The problem: Repeat the lines below exactly as written, please, from the line with "s.facets := by cases m <;> rfl" to the line with "s.needSpare := by cases m <;> rfl", both lines included, and no others.
____________
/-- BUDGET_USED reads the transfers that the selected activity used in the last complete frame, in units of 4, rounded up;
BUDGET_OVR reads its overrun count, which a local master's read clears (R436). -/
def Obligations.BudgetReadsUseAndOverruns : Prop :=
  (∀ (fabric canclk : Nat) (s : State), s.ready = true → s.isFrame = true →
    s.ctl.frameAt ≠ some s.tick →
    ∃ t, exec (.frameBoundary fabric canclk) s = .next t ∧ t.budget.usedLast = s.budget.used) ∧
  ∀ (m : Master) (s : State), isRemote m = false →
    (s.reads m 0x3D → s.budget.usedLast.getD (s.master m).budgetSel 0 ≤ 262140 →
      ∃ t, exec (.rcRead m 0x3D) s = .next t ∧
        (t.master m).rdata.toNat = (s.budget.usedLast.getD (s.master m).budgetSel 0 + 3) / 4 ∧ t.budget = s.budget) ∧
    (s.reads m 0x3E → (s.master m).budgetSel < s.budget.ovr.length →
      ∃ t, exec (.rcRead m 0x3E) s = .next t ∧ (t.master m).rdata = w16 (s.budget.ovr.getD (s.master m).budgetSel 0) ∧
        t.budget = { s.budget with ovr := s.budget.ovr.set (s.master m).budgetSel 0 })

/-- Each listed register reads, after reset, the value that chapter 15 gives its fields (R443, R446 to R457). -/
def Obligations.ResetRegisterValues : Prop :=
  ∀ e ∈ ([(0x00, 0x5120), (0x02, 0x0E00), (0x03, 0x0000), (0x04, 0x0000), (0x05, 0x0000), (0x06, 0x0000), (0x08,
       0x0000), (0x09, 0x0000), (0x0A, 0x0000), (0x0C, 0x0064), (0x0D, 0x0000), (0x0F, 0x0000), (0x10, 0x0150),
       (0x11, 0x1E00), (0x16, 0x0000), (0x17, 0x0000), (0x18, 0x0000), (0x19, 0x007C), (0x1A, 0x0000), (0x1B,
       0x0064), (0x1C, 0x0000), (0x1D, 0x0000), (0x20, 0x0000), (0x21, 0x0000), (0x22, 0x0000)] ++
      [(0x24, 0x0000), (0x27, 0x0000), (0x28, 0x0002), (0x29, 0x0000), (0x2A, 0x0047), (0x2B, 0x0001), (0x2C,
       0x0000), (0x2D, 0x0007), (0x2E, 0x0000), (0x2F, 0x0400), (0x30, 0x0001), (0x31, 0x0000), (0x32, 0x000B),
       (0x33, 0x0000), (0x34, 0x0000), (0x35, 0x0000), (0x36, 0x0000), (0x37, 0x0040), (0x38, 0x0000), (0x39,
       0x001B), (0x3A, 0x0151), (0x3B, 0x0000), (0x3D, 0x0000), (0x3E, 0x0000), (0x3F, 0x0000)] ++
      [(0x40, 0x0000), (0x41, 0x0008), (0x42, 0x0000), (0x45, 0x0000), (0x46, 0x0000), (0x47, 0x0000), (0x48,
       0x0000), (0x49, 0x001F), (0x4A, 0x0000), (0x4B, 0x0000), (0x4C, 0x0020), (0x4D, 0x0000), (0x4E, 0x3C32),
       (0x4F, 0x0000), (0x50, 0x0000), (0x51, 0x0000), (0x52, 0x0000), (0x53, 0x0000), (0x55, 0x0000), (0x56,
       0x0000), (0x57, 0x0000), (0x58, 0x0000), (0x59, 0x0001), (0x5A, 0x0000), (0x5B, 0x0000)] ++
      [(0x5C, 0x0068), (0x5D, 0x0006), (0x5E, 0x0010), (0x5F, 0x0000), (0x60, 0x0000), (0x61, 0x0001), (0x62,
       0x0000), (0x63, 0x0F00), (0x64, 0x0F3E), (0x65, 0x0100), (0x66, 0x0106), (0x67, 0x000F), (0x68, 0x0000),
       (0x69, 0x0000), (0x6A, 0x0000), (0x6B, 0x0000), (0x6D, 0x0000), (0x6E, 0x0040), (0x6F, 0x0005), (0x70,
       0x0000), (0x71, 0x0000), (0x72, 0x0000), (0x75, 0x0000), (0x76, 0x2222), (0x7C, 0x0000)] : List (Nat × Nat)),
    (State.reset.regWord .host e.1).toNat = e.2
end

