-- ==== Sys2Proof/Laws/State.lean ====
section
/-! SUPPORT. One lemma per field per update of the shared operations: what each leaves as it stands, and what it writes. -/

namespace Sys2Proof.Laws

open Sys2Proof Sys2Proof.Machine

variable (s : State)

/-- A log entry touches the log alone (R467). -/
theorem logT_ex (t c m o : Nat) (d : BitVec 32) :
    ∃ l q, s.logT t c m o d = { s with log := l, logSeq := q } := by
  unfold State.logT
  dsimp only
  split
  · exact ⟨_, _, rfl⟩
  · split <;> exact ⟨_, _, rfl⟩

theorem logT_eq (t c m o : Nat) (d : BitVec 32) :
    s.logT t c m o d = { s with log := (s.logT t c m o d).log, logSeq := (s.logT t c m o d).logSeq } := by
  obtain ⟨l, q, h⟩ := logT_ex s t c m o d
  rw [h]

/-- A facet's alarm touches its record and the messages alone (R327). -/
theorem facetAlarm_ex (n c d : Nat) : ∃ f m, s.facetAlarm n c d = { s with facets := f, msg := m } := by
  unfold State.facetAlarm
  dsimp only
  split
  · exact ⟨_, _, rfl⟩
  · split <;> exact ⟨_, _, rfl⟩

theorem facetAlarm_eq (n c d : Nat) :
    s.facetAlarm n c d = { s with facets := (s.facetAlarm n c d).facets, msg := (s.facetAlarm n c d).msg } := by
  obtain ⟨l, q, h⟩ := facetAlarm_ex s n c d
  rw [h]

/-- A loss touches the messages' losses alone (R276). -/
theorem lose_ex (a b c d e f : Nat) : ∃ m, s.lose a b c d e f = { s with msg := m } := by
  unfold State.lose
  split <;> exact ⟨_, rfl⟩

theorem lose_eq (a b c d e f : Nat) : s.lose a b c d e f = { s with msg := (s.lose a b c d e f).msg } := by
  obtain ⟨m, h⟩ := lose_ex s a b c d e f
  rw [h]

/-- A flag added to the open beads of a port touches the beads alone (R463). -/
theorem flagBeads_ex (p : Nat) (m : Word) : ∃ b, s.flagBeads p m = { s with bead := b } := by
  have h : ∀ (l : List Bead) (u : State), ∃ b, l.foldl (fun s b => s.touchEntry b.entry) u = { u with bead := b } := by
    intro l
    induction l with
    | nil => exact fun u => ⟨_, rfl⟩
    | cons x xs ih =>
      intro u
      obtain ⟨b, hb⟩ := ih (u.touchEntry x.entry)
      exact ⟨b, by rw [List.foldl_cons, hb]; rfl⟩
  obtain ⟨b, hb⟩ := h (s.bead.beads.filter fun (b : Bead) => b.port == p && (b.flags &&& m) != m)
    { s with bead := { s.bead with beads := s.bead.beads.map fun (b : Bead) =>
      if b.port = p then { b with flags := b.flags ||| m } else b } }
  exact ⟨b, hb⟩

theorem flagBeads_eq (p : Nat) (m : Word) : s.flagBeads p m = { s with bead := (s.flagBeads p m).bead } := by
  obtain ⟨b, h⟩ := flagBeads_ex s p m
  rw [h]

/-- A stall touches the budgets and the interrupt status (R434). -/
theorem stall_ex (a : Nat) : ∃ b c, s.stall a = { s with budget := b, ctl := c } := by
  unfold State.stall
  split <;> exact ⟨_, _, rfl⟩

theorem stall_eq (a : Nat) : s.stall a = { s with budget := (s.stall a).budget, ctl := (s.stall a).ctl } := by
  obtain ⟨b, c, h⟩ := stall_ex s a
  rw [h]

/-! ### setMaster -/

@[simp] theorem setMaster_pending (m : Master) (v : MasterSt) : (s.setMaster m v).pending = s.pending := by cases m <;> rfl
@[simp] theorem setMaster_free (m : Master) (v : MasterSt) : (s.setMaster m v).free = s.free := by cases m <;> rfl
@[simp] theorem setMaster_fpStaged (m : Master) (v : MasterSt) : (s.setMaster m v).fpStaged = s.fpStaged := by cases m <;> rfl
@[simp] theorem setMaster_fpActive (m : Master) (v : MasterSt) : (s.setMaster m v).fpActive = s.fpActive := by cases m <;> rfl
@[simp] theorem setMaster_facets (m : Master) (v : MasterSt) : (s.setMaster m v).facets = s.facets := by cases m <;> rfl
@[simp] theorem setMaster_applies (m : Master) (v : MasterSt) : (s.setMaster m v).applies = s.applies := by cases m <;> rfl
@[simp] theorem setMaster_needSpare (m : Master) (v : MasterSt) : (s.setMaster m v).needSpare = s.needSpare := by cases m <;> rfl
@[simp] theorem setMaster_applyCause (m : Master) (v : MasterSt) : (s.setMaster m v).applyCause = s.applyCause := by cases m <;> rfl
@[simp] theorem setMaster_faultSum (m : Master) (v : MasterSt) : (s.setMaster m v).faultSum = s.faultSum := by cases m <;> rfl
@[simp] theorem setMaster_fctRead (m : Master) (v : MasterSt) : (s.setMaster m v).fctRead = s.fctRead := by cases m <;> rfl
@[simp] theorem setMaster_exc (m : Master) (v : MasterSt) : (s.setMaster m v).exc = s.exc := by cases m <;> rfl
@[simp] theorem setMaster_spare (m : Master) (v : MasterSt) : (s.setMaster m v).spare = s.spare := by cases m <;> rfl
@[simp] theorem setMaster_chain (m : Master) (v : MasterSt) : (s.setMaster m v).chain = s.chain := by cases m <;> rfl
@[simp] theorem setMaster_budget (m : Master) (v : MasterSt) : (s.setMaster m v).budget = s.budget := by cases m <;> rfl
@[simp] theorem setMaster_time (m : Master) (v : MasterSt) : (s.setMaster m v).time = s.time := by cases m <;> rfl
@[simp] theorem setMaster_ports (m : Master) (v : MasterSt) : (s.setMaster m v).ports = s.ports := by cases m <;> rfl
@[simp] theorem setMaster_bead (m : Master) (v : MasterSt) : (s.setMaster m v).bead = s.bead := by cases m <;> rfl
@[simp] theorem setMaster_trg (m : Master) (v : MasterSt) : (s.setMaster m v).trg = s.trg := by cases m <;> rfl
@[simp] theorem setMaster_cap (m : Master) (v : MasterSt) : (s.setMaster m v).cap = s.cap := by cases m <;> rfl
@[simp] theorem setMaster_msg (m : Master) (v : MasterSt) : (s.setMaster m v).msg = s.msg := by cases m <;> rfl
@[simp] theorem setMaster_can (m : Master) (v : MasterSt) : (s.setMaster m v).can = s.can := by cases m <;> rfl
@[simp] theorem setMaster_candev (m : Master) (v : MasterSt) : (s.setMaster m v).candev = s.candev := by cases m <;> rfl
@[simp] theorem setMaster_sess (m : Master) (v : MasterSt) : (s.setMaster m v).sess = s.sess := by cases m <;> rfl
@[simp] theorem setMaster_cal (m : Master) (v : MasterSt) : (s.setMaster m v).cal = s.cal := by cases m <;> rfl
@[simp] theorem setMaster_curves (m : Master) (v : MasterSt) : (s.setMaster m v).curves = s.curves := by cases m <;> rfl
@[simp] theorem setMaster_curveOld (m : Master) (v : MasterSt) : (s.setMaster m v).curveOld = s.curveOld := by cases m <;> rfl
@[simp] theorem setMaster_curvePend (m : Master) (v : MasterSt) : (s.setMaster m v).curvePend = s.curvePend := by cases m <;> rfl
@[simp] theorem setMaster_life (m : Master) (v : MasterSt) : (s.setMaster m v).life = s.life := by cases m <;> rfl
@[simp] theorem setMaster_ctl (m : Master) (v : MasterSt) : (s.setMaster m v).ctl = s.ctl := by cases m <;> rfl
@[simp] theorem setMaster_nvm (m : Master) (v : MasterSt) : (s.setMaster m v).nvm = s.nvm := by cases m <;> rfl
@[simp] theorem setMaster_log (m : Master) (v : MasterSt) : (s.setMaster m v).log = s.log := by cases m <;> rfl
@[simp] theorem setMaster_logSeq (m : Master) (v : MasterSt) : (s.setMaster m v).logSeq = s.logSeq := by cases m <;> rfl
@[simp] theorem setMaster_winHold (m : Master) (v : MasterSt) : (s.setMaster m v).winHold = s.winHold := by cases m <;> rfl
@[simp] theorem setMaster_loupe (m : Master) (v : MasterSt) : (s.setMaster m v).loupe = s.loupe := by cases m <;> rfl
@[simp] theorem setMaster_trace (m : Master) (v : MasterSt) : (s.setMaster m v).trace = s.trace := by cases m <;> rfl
____________
Exercise solution:
@[simp] theorem setMaster_facets (m : Master) (v : MasterSt) : (s.setMaster m v).facets = s.facets := by cases m <;> rfl
@[simp] theorem setMaster_applies (m : Master) (v : MasterSt) : (s.setMaster m v).applies = s.applies := by cases m <;> rfl
@[simp] theorem setMaster_needSpare (m : Master) (v : MasterSt) : (s.setMaster m v).needSpare = s.needSpare := by cases m <;> rfl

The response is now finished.